Your task is to print all of the data word for word.

Saved data entries |
=====
/-- R335, R336, R346, R377: PREEMPT suspends the named cores of a binding and RESUME continues them, or puts back what was saved of one that has been
scrubbed; GRANT and REVOKE move granules into and out of a grant, scrubbed (at REVOKE stated where the binding maps no page, for else its tables may
go into a granule that returns); CLIENT sets what is saved where; MAP writes the tables, or is refused, or finds no room. What a save area holds, and
the refusal of a RESUME that finds none, are the model's choices (log 40). -/
def Obligations.PreemptionGrantsAndMaps : Prop :=
  ∀ (s : State) (f seq : Nat) (c : Cmd),
    let b := f - 1
    let x := s.binding b
    let may := fun (opc : Nat) => s.toStart f seq opc = some c
    let ends := fun (i : Instr) (status detail : Nat) => exec i s = .next (s.endCmd c status 0 detail [])
    let done := fun (i : Instr) (t : State) => exec i s = .next (t.doneCmd c)
    (may 0x09 →
      (let pb := c.arg 48 1
       let l := maskBytes (c.buf.take 64)
       (s.ownHbm pb (c.arg 40 8) = false → ends (.preempt f seq) 11 329) ∧
       (s.ownHbm pb (c.arg 40 8) = true → (∃ k ∈ l, (s.core k).addingStore = true) → exec (.preempt f seq) s = .next s) ∧
       (s.ownHbm pb (c.arg 40 8) = true → (∀ k ∈ l, (s.core k).addingStore = false) → ∃ s', done (.preempt f seq) s' ∧
         FMap.get none s'.saved (c.arg 40 8) = some ⟨pb, l.map (fun k => (k, s'.core k)),
           (l.flatMap (fun k => (upto 16).map (· + 16 * k))).map (fun g => (g, s.thread g))⟩ ∧ s'.threads = s.threads ∧ s'.mem = s.mem ∧
         (∀ k ∈ l, (s'.core k).suspended = true ∧ (s'.core k).tiles = (s.core k).tiles ∧ (s'.core k).banks = (s.core k).banks) ∧
         (∀ k, k ∉ l → s'.core k = s.core k)))) ∧
    (may 0x0A →
      (let rb := c.arg 48 1
       (∀ v, FMap.get none s.saved (c.arg 40 8) = some v → v.b = rb → (v.cores.map (·.1)).Nodup → ∃ s', done (.resume f seq) s' ∧
         FMap.get none s'.saved (c.arg 40 8) = none ∧ s'.mem = s.mem ∧
         (∀ e ∈ v.cores, s.bindingOf e.1 = some rb → s'.core e.1 =
           if (s.core e.1).suspended then { s.core e.1 with suspended := false } else (s.core e.1).putBack e.2) ∧
         (∀ k, k ∉ v.cores.map (·.1) ∨ s.bindingOf k ≠ some rb → s'.core k = s.core k) ∧
         ((∀ e ∈ v.cores, (s.core e.1).suspended = true) → s'.threads = s.threads) ∧
         (∀ e ∈ v.cores, s.bindingOf e.1 = some rb → (s.core e.1).suspended = false →
           ∀ t ∈ v.threads, coreOf t.1 = e.1 → (∀ q ∈ v.threads, q.1 = t.1 → q = t) → s'.thread t.1 = t.2)) ∧
       ((∀ v, FMap.get none s.saved (c.arg 40 8) = some v → v.b ≠ rb) → ends (.resume f seq) 11 335))) ∧
    (may 0x0B →
      (let n := c.arg 44 4
       let gs := maskBytes (c.buf.take 96)
       let had := FMap.get [] x.grants n
       let own := fun (g : Nat) => s.granOwner g = some b ∧ FMap.get none s.granted g = none
       let blank := fun (s' : State) (l : List Nat) => ∀ g ∈ l, ∀ a, g * 2 ^ 30 ≤ a → a < (g + 1) * 2 ^ 30 → s'.byte a = 0
       let rs := regionsOf c.buf
       let big := largestSnapshot rs
       let small := s.reserveBytes b n < 2 * (4096 + big + s.recordBytes b) ∨ c.arg 62 2 * 2 ^ 30 < big ∨
         ∃ i, i < c.arg 62 2 ∧ ¬ own (c.arg 60 2 + i)
       (c.arg 40 1 = 1 →
         (s.grantedCount + gs.length > s.build.grantLimit ∨ (∃ g ∈ gs, ¬ own g) → ends (.cellarGrant f seq) 11 338) ∧
         (s.grantedCount + gs.length ≤ s.build.grantLimit → (∀ g ∈ gs, own g) → ∃ s', done (.cellarGrant f seq) s' ∧ blank s' gs ∧
           (∀ g ∈ gs, FMap.get none s'.granted g = some n) ∧ (∀ g, g ∉ gs → FMap.get none s'.granted g = FMap.get none s.granted g) ∧
           FMap.get [] (s'.binding b).grants n = had ++ gs ∧ s'.owner = s.owner)) ∧
       (c.arg 40 1 = 3 → ∃ s', done (.cellarRevoke f seq) s' ∧ (s.leavesOf b = [] → blank s' had) ∧ (∀ g ∈ had, FMap.get none s'.granted g = none) ∧
         FMap.get [] (s'.binding b).grants n = [] ∧ s'.owner = s.owner) ∧
       (c.arg 40 1 = 2 →
         (small → ends (.cellarClient f seq) 11 338) ∧
         (¬ small → ∃ y, done (.cellarClient f seq) (s.setBinding b y) ∧
           y.cfg = some ⟨n, c.arg 48 8, c.arg 56 2, decide (c.arg 58 1 = 1), if c.arg 59 1 = 0 then 25 else c.arg 59 1, c.arg 60 2, c.arg 62 2, rs⟩ ∧
           y.phase = (if x.phase = .none then .idle else x.phase) ∧ 
           (x.cfg.map (·.partner) ≠ some n → y.slot0 = none ∧ y.slot1 = none ∧ y.lvalid = false ∧ y.lstep = 0 ∧
             y.captured = s.lastClosed (c.arg 56 2) ∧ y.drainedTo = s.lastClosed (c.arg 56 2)) ∧
           (x.cfg.map (·.partner) = some n → y.slot0 = x.slot0 ∧ y.slot1 = x.slot1 ∧ y.lvalid = x.lvalid ∧ y.lstep = x.lstep))))) ∧
    (may 0x0C →
      (let rs := mapRecs c.buf (c.arg 40 4)
       (s.mapPlan b rs = none → ends (.mapC f seq) 11 377) ∧
       (s.mapPlan b rs ≠ none → s.mapApply b rs = none → ends (.mapC f seq) 10 0) ∧
       (∀ t, s.mapPlan b rs ≠ none → s.mapApply b rs = some t → done (.mapC f seq) t)))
=====
RESULT BELOW |
/-- R335, R336, R346, R377: PREEMPT suspends the named cores of a binding and RESUME continues them, or puts back what was saved of one that has been
scrubbed; GRANT and REVOKE move granules into and out of a grant, scrubbed (at REVOKE stated where the binding maps no page, for else its tables may
go into a granule that returns); CLIENT sets what is saved where; MAP writes the tables, or is refused, or finds no room. What a save area holds, and
the refusal of a RESUME that finds none, are the model's choices (log 40). -/
def Obligations.PreemptionGrantsAndMaps : Prop :=
  ∀ (s : State) (f seq : Nat) (c : Cmd),
    let b := f - 1
    let x := s.binding b
    let may := fun (opc : Nat) => s.toStart f seq opc = some c
    let ends := fun (i : Instr) (status detail : Nat) => exec i s = .next (s.endCmd c status 0 detail [])
    let done := fun (i : Instr) (t : State) => exec i s = .next (t.doneCmd c)
    (may 0x09 →
      (let pb := c.arg 48 1
       let l := maskBytes (c.buf.take 64)
       (s.ownHbm pb (c.arg 40 8) = false → ends (.preempt f seq) 11 329) ∧
       (s.ownHbm pb (c.arg 40 8) = true → (∃ k ∈ l, (s.core k).addingStore = true) → exec (.preempt f seq) s = .next s) ∧
       (s.ownHbm pb (c.arg 40 8) = true → (∀ k ∈ l, (s.core k).addingStore = false) → ∃ s', done (.preempt f seq) s' ∧
         FMap.get none s'.saved (c.arg 40 8) = some ⟨pb, l.map (fun k => (k, s'.core k)),
           (l.flatMap (fun k => (upto 16).map (· + 16 * k))).map (fun g => (g, s.thread g))⟩ ∧ s'.threads = s.threads ∧ s'.mem = s.mem ∧
         (∀ k ∈ l, (s'.core k).suspended = true ∧ (s'.core k).tiles = (s.core k).tiles ∧ (s'.core k).banks = (s.core k).banks) ∧
         (∀ k, k ∉ l → s'.core k = s.core k)))) ∧
    (may 0x0A →
      (let rb := c.arg 48 1
       (∀ v, FMap.get none s.saved (c.arg 40 8) = some v → v.b = rb → (v.cores.map (·.1)).Nodup → ∃ s', done (.resume f seq) s' ∧
         FMap.get none s'.saved (c.arg 40 8) = none ∧ s'.mem = s.mem ∧
         (∀ e ∈ v.cores, s.bindingOf e.1 = some rb → s'.core e.1 =
           if (s.core e.1).suspended then { s.core e.1 with suspended := false } else (s.core e.1).putBack e.2) ∧
         (∀ k, k ∉ v.cores.map (·.1) ∨ s.bindingOf k ≠ some rb → s'.core k = s.core k) ∧
         ((∀ e ∈ v.cores, (s.core e.1).suspended = true) → s'.threads = s.threads) ∧
         (∀ e ∈ v.cores, s.bindingOf e.1 = some rb → (s.core e.1).suspended = false →
           ∀ t ∈ v.threads, coreOf t.1 = e.1 → (∀ q ∈ v.threads, q.1 = t.1 → q = t) → s'.thread t.1 = t.2)) ∧
       ((∀ v, FMap.get none s.saved (c.arg 40 8) = some v → v.b ≠ rb) → ends (.resume f seq) 11 335))) ∧
    (may 0x0B →
      (let n := c.arg 44 4
       let gs := maskBytes (c.buf.take 96)
       let had := FMap.get [] x.grants n
       let own := fun (g : Nat) => s.granOwner g = some b ∧ FMap.get none s.granted g = none
       let blank := fun (s' : State) (l : List Nat) => ∀ g ∈ l, ∀ a, g * 2 ^ 30 ≤ a → a < (g + 1) * 2 ^ 30 → s'.byte a = 0
       let rs := regionsOf c.buf
       let big := largestSnapshot rs
       let small := s.reserveBytes b n < 2 * (4096 + big + s.recordBytes b) ∨ c.arg 62 2 * 2 ^ 30 < big ∨
         ∃ i, i < c.arg 62 2 ∧ ¬ own (c.arg 60 2 + i)
       (c.arg 40 1 = 1 →
         (s.grantedCount + gs.length > s.build.grantLimit ∨ (∃ g ∈ gs, ¬ own g) → ends (.cellarGrant f seq) 11 338) ∧
         (s.grantedCount + gs.length ≤ s.build.grantLimit → (∀ g ∈ gs, own g) → ∃ s', done (.cellarGrant f seq) s' ∧ blank s' gs ∧
           (∀ g ∈ gs, FMap.get none s'.granted g = some n) ∧ (∀ g, g ∉ gs → FMap.get none s'.granted g = FMap.get none s.granted g) ∧
           FMap.get [] (s'.binding b).grants n = had ++ gs ∧ s'.owner = s.owner)) ∧
       (c.arg 40 1 = 3 → ∃ s', done (.cellarRevoke f seq) s' ∧ (s.leavesOf b = [] → blank s' had) ∧ (∀ g ∈ had, FMap.get none s'.granted g = none) ∧
         FMap.get [] (s'.binding b).grants n = [] ∧ s'.owner = s.owner) ∧
       (c.arg 40 1 = 2 →
         (small → ends (.cellarClient f seq) 11 338) ∧
         (¬ small → ∃ y, done (.cellarClient f seq) (s.setBinding b y) ∧
           y.cfg = some ⟨n, c.arg 48 8, c.arg 56 2, decide (c.arg 58 1 = 1), if c.arg 59 1 = 0 then 25 else c.arg 59 1, c.arg 60 2, c.arg 62 2, rs⟩ ∧
           y.phase = (if x.phase = .none then .idle else x.phase) ∧ 
           (x.cfg.map (·.partner) ≠ some n → y.slot0 = none ∧ y.slot1 = none ∧ y.lvalid = false ∧ y.lstep = 0 ∧
             y.captured = s.lastClosed (c.arg 56 2) ∧ y.drainedTo = s.lastClosed (c.arg 56 2)) ∧
           (x.cfg.map (·.partner) = some n → y.slot0 = x.slot0 ∧ y.slot1 = x.slot1 ∧ y.lvalid = x.lvalid ∧ y.lstep = x.lstep))))) ∧
    (may 0x0C →
      (let rs := mapRecs c.buf (c.arg 40 4)
       (s.mapPlan b rs = none → ends (.mapC f seq) 11 377) ∧
       (s.mapPlan b rs ≠ none → s.mapApply b rs = none → ends (.mapC f seq) 10 0) ∧
       (∀ t, s.mapPlan b rs ≠ none → s.mapApply b rs = some t → done (.mapC f seq) t)))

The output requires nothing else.